# Outlook 2007 does not index new mails, therefore search results are incomplete



## Sowk

Hi all,

I use Microsoft Outlook 2007 on my Vista machine. Search had always been accurate until about a week ago when the power went out while I was on the pc.

When I boot up the system again, Outlook displayed messages of "Search results may be incomplete. XXXXX mails are being indexed." After a while, the number of mails that are being indexed just kept increasing as new mails came in. Therefore I initiated indexing manually from the control panel (Indexing Options > Advanced > Index settings > Re-build). I made sure to index correct folders.

Right now, Outlook has stopped indexing anything that came after 3rd August. I don't know why that is. I'm not the most technical person around so I don't know where to look for errors. I do realise that some file some where could have been corrupted.

I checked the indexing status and it says "Outlook has finished indexing all your items. New items are indexed when they arrive, 0 items remaining across all open mailboxes." which is obviously a lie  

Thanks in advance.


----------



## Krash

Rebuild the index. Let the indexing process run overnight so by the next day most of the files will be indexed. If it still does not complete the indexing , try to put away the receipt of new emails until indexing is finished.

To rebuild indexing : [http://support.microsoft.com/kb/932989]

1.	Click Start button, click Control Panel, and then click System and Maintenance.
2.	Click Indexing Options, and then click Advanced.
If you are prompted for an administrator password or confirmation, type your password or click Continue.
3.	Click Rebuild. When you are prompted to confirm that you want to rebuild the index, click OK.
Rebuilding the index may take some time to finish. During the rebuild operation, the indexer tries to reinsert all items into the index.


----------



## Sowk

Thanks Krash, that was what I did before, although I continued to receive new mails while I did it. It got done in about half a day (about 13,000 items were indexed).

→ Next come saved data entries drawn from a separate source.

/-- Completes: FLIT_TRANSMIT, FLIT_RECEIVE, RETRY_REQ, RETRY_REQ_RESEND. The oldest message leaves in a DATA flit that carries the next SEQ, spends a credit, and
is retained, what does not fit staying behind; without a credit it stays and the stall is counted; a flit without payload leaves then, and with nothing to
send. A DATA flit of the expected SEQ delivers its messages; one that is damaged is counted, and asks for a retry. RETRY_REQ sends the retained flits
again. A retry that was asked for 2 us ago and has brought nothing is asked for again. -/
def Obligations.FlitsMove : Prop :=
  ∀ (s : State) (p : PortId), s.live = true → s.isEth p = false → (s.port p).link = .up → (s.port p).ret = [] →
    let l := s.lane p 0xFFFF
    let bare (type : Nat) (t : State) : Prop := .flit p (mkFlit (flitHdr type 0 0 l.rxSeq 1 0 0 31) []) ∈ t.out
    ((∀ x ∈ (s.port p).lanes, x.2.asking = false) →
      (∀ cls bs, (s.port p).txq = [(cls + 8 * 0xFFFF, bs)] → cls < 7 → l.replay.length < 2048 →
        (0 < tget 0 (s.port p).credits cls →
          let f := mkFlit (flitHdr 1 cls l.txSeq l.rxSeq 1 0 0 0) (bs.take 244)
          ∃ t, exec (.flitTransmit p) s = .next t ∧ Unchanged s t [.ports, .ctrs, .out] ∧ .flit p f ∈ t.out ∧
            t.lane p 0xFFFF = { l with
              txSeq := (l.txSeq + 1) % 4096, replay := l.replay ++ [(l.txSeq, f)], down := false
              ackAt := if l.replay.isEmpty then s.time else l.ackAt } ∧
            (t.port p).txq = (if bs.length ≤ 244 then [] else [(cls + 8 * 0xFFFF + 2 ^ 19, bs.drop 244)]) ∧
            tget 0 (t.port p).credits cls = tget 0 (s.port p).credits cls - 1 ∧
            t.ctr (.port p) 0x40 = (s.ctr (.port p) 0x40 + 1) % 2 ^ 48) ∧
        (tget 0 (s.port p).credits cls = 0 → ∃ t, exec (.flitTransmit p) s = .next t ∧ Unchanged s t [.ctrs, .out] ∧ bare 0 t ∧
          t.ctr (.port p) 0x88 = (s.ctr (.port p) 0x88 + 1) % 2 ^ 48)) ∧
      ((s.port p).txq = [] → ∃ t, exec (.flitTransmit p) s = .next t ∧ Unchanged s t [.out] ∧ bare 0 t)) ∧
    (∀ f corr uncorr,
      let h := flitH f
      let cls := fld h 59 57
      (flitOk f = false → ∃ t, exec (.flitReceive p f corr uncorr) s = .next t ∧ Unchanged s t [.ports, .ctrs] ∧
        t.ctr (.port p) 0x60 = (s.ctr (.port p) 0x60 + 1) % 2 ^ 48 ∧ (t.port p).inbox = (s.port p).inbox ∧
        t.ctr (.port p) 0x50 % 2 ^ 48 = (s.ctr (.port p) 0x50 + corr) % 2 ^ 48 ∧ (l.asks = [] → (t.lane p 0xFFFF).asking = true)) ∧
      (flitOk f = true → bitAt h 32 = false →
        (fld h 63 60 = 0 → ∃ t, exec (.flitReceive p f corr uncorr) s = .next t ∧ Unchanged s t [.ports, .ctrs] ∧
          tget 0 (t.port p).credits (fld h 31 29) = tget 0 (s.port p).credits (fld h 31 29) + fld h 28 20 ∧ t.lane p 0xFFFF = l) ∧
        (fld h 63 60 = 1 → flitSeq f ≠ l.rxSeq → ∃ t, exec (.flitReceive p f corr uncorr) s = .next t ∧ Unchanged s t [.ports, .ctrs] ∧
          (t.port p).inbox = (s.port p).inbox ∧ (l.asks = [] → (t.lane p 0xFFFF).asking = true)) ∧
        (fld h 63 60 = 1 → flitSeq f = l.rxSeq →
          ∃ t, exec (.flitReceive p f corr uncorr) s = .next t ∧ Unchanged s t [.ports, .ctrs] ∧
            (t.lane p 0xFFFF).rxSeq = (l.rxSeq + 1) % 4096 ∧ (t.lane p 0xFFFF).asks = [] ∧ t.ctr (.port p) 0x48 = (s.ctr (.port p) 0x48 + 1) % 2 ^ 48 ∧
            (t.port p).inbox = (s.port p).inbox ++ (((parsePay 245 (tget [] (s.port p).part (cls + 8 * 0xFFFF)) (flitPay f)).1.filter
              (msgKnown cls)).map (fun m => (cls, m)))))) ∧
    (∀ seq : BitVec 12, ∃ t, exec (.retryReq p seq) s = .next t ∧ Unchanged s t [.ctrs, .out] ∧
      t.ctr (.port p) 0x68 = (s.ctr (.port p) 0x68 + 1) % 2 ^ 48 ∧
      (∀ x ∈ l.replay.dropWhile (fun e => e.1 != seq.toNat), .flit p x.2 ∈ t.out)) ∧
    (∀ x, (s.port p).lanes = [(0xFFFF, x)] → x.asks ≠ [] → (∀ t ∈ x.asks.head?, t + 200 ≤ s.time) →
      let recent := x.asks.filter (fun t => decide (s.time < t + 10000))
      (recent.length < 7 → ∃ t, exec (.retryReqResend p) s = .next t ∧ Unchanged s t [.ports, .out] ∧ bare 2 t ∧
        t.lane p 0xFFFF = { x with asking := false, asks := s.time :: recent }) ∧
      (7 ≤ recent.length → ∃ t, exec (.retryReqResend p) s = .next t ∧ bare 2 t ∧ (t.port p).link ≠ .up)) ∧
    ((∀ x ∈ (s.port p).lanes, ∀ t ∈ x.2.asks.head?, s.time < t + 200) → ∃ t, exec (.retryReqResend p) s = .next t ∧ Unchanged s t [])

/-- Completes: ETH_FRAME_RECEIVE, PFC_PAUSE, ETH_RETRY_TIMEOUT. An Ethernet port that is up drops and counts a frame that fails a check, and takes the flits
of one that passes in turn, a new epoch with a first flit of SEQ 0; a pause stops its priority; a path whose ACK has not advanced for ETH_RETRY_TIMEOUT is
replayed, and the sixteenth time it goes down. A port that is not up, or in Zelzen mode, does nothing on these. -/
def Obligations.EthernetPathsMove : Prop :=
  ∀ (s : State) (p : PortId), s.live = true →
    let idle (i : Instr) : Prop := ∃ t, exec i s = .next t ∧ Unchanged s t []
    ((s.isEth p = false ∨ (s.port p).link ≠ .up) →
      (∀ f, idle (.ethFrameReceive p f)) ∧ (∀ prio on, idle (.pfcPause p prio on)) ∧ (∀ peer, idle (.ethRetryTimeout p peer))) ∧
    (s.isEth p = true → (s.port p).link = .up →
      (∀ f,
        let drops : Prop := ∃ t, exec (.ethFrameReceive p f) s = .next t ∧ Unchanged s t [.ctrs] ∧
          CtrsBut s t (ctrsAt (.port p) [0xC0]) ∧ t.ctr (.port p) 0xC0 = (s.ctr (.port p) 0xC0 + 1) % 2 ^ 48
        (s.frameBody p f = none → drops) ∧
        (∀ b, s.frameBody p f = some b →
          let src := byteFld b 4 2
          let flits := chunks 256 (b.drop 8)
          let good := fld (byteFld b 0 1) 7 4 = 1 ∧ byteFld b 1 1 = 0 ∧ byteFld b 2 2 = s.chipId ∧
            (s.pathEnt p src).isSome = true ∧ (b.drop 8).length = 256 * (fld (byteFld b 0 1) 3 0 + 1)
          let opens (g : List Byte) : Prop := flitOk g = true ∧ fld (flitH g) 63 60 = 1 ∧ flitSeq g = 0
          (¬ good → drops) ∧
          (good → (s.lane p src).peerEpoch = byteFld b 6 2 →
            exec (.ethFrameReceive p f) s = .next (finish s (flits.foldl (fun u f => u.takeFlit p src f) s)) ∧
            (∀ g, flits = [g] → flitOk g = true → fld (flitH g) 63 60 = 1 → bitAt (flitH g) 32 = false → flitSeq g = (s.lane p src).rxSeq →
              s.bufRoom p (fld (flitH g) 59 57) = true → ∃ t, exec (.ethFrameReceive p f) s = .next t ∧ Unchanged s t [.ports, .ctrs, .out] ∧
                (t.lane p src).rxSeq = ((s.lane p src).rxSeq + 1) % 4096 ∧ t.ctr (.port p) 0x48 = (s.ctr (.port p) 0x48 + 1) % 2 ^ 48 ∧
                (t.port p).inbox = (s.port p).inbox ++ (((parsePay 245 (tget [] (s.port p).part (fld (flitH g) 59 57 + 8 * src)) (flitPay g)).1.filter
                  (msgKnown (fld (flitH g) 59 57))).map (fun m => (fld (flitH g) 59 57, m))))) ∧
          (good → (s.lane p src).peerEpoch ≠ byteFld b 6 2 →
            (¬ opens (flits.headD []) → drops) ∧
            (opens (flits.headD []) → ∃ t, exec (.ethFrameReceive p f) s = .next t ∧ Unchanged s t [.ports, .ctrs, .out] ∧
              (t.lane p src).peerEpoch = byteFld b 6 2)))) ∧
      (∀ (prio : BitVec 3) (on : Bool), ∃ t, exec (.pfcPause p prio on) s = .next t ∧ Unchanged s t [.ports, .ctrs] ∧
        bitAt (t.port p).paused prio.toNat = on ∧ (∀ k, k ≠ prio.toNat → bitAt (t.port p).paused k = bitAt (s.port p).paused k) ∧
        t.ctr (.port p) 0xD0 = (s.ctr (.port p) 0xD0 + 1) % 2 ^ 48) ∧
      (∀ peer : BitVec 16,
        let l := s.lane p peer.toNat
        let late := l.replay ≠ [] ∧ l.ackAt + 100 * s.preg (.port p) 0x114 ≤ s.time
        (¬ late → idle (.ethRetryTimeout p peer)) ∧
        (late → l.timeouts < 15 → ∃ t, exec (.ethRetryTimeout p peer) s = .next t ∧ Unchanged s t [.ports, .ctrs, .out] ∧
          t.lane p peer.toNat = { l with timeouts := l.timeouts + 1, ackAt := s.time } ∧
          t.ctr (.port p) 0x68 = (s.ctr (.port p) 0x68 + 1) % 2 ^ 48) ∧
        (late → 15 ≤ l.timeouts → ∃ t, exec (.ethRetryTimeout p peer) s = .next t ∧ (t.lane p peer.toNat).down = true ∧
          (t.lane p peer.toNat).replay = [] ∧ (t.lane p peer.toNat).epoch = (l.epoch + 1) % 65536 ∧ bitAt t.dsw.events 6 = true)))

I suppose I will stop receiving mails, try it one more time and see if it works.

Will post an update on how it goes.
Thanks!


----------



## Sowk

Hey guys, an update.

I rebuilt my index for the second time, left it to run and when I came in this morning, the process was "complete". However, nothing has changed. No items received after 3rd August has been indexed.

Any other suggestions? Is there a log file or index database that needs to be deleted to "clear the cache" so to speak, so that it can build from scratch properly?


----------



## Krash

There is, if I remember right. Hang in there , will post back in about 30 mins with the details.


----------



## Krash

Looks kinda tricky. The steps I found to rebuild the index were for Win Xp with WDS 3.0.

My suggestion would be shut off Indexing service. 
Create a new profile in Outlook 07. 
Import all your data into the new profile.
Rebuild the index and start it up.

See if you wanna try this. I will look up for some info on reproducing the steps to rebuild the index in Vista manually.


----------



## Sowk

Thanks Krash. WIll give your suggestion a try later.

In the meantime, what I have done is.. 
went into Outlook's Search Options, Unticked the data file, Restarted program and then ticked the data file again. It seems that it re-indexed everything and instant search works perfectly. However, today I did a search this morning and found that only items sent/received up till yesterday were indexed. New items are not being indexed again although index status says (0 items remaining).

It looks like I have to keep re-indexing Outlook every day just to keep indexing status updated. Will give your sugegstion a go and hope it works.


----------



## Sowk

This is a little late, but my index is finally up to speed!

Basically, I had to "jumpstart" the index:

(1) Outlook > Tools > Instant Search > Search Options > Untick data files
(2) Outlook > Tools > Instant Search > Search Options > Tick data files which you want indexed
(3) Let your cmputer sit idle for a while - I left it running at the end of the workday and it was all done by noon the next day, not a bad feat considering there are TONNES of mails in my inbox

This worked for me, and my index works fine now. No delays, new stuff gets instantly indexed just like they should!

Hope this helps someone. The above instructions are for Outlook 2007 on Vista.


----------



## TechGuy

Sowk said:


> This is a little late, but my index is finally up to speed!
> 
> Basically, I had to "jumpstart" the index:
> 
> (1) Outlook > Tools > Instant Search > Search Options > Untick data files
> (2) Outlook > Tools > Instant Search > Search Options > Tick data files which you want indexed
> (3) Let your cmputer sit idle for a while - I left it running at the end of the workday and it was all done by noon the next day, not a bad feat considering there are TONNES of mails in my inbox
> 
> This worked for me, and my index works fine now. No delays, new stuff gets instantly indexed just like they should!
> 
> Hope this helps someone. The above instructions are for Outlook 2007 on Vista.


Just wanted to report back that I had the same problem, and this seems to have solved it. Thanks!!


----------



## degrees

How do you know when the process is actually completed?


----------



## msdowdie

This seems to have worked for me, too. Thanks for the tip.

I think you can tell that the indexing is complete when you search for something and Outlook no longer pops up the yellow bar warning that the index is incomplete. It would be nice to see actual stats, but I haven't found a place to do this.


----------



## westats

Doesn't seem to have worked for me.

Outlook "found" about 42,000 items to index (yes - huge pst file) and is now showing 0 items remaining in status.

Yet, when I search on any common term/ string I know is there, it will come up with zero results, even when I expand to all mail items.


----------



## yatesmonger

I worked on this problem for several days. The steps posted above with instructions to "jumpstart" the index did help, but I finally figured out that I needed to first repair my outlook data file (outlook.pst) using scanpst.exe. This is a program that should have been included with your outlook installation. Once I did this, I re-indexed and everything works perfect now.


----------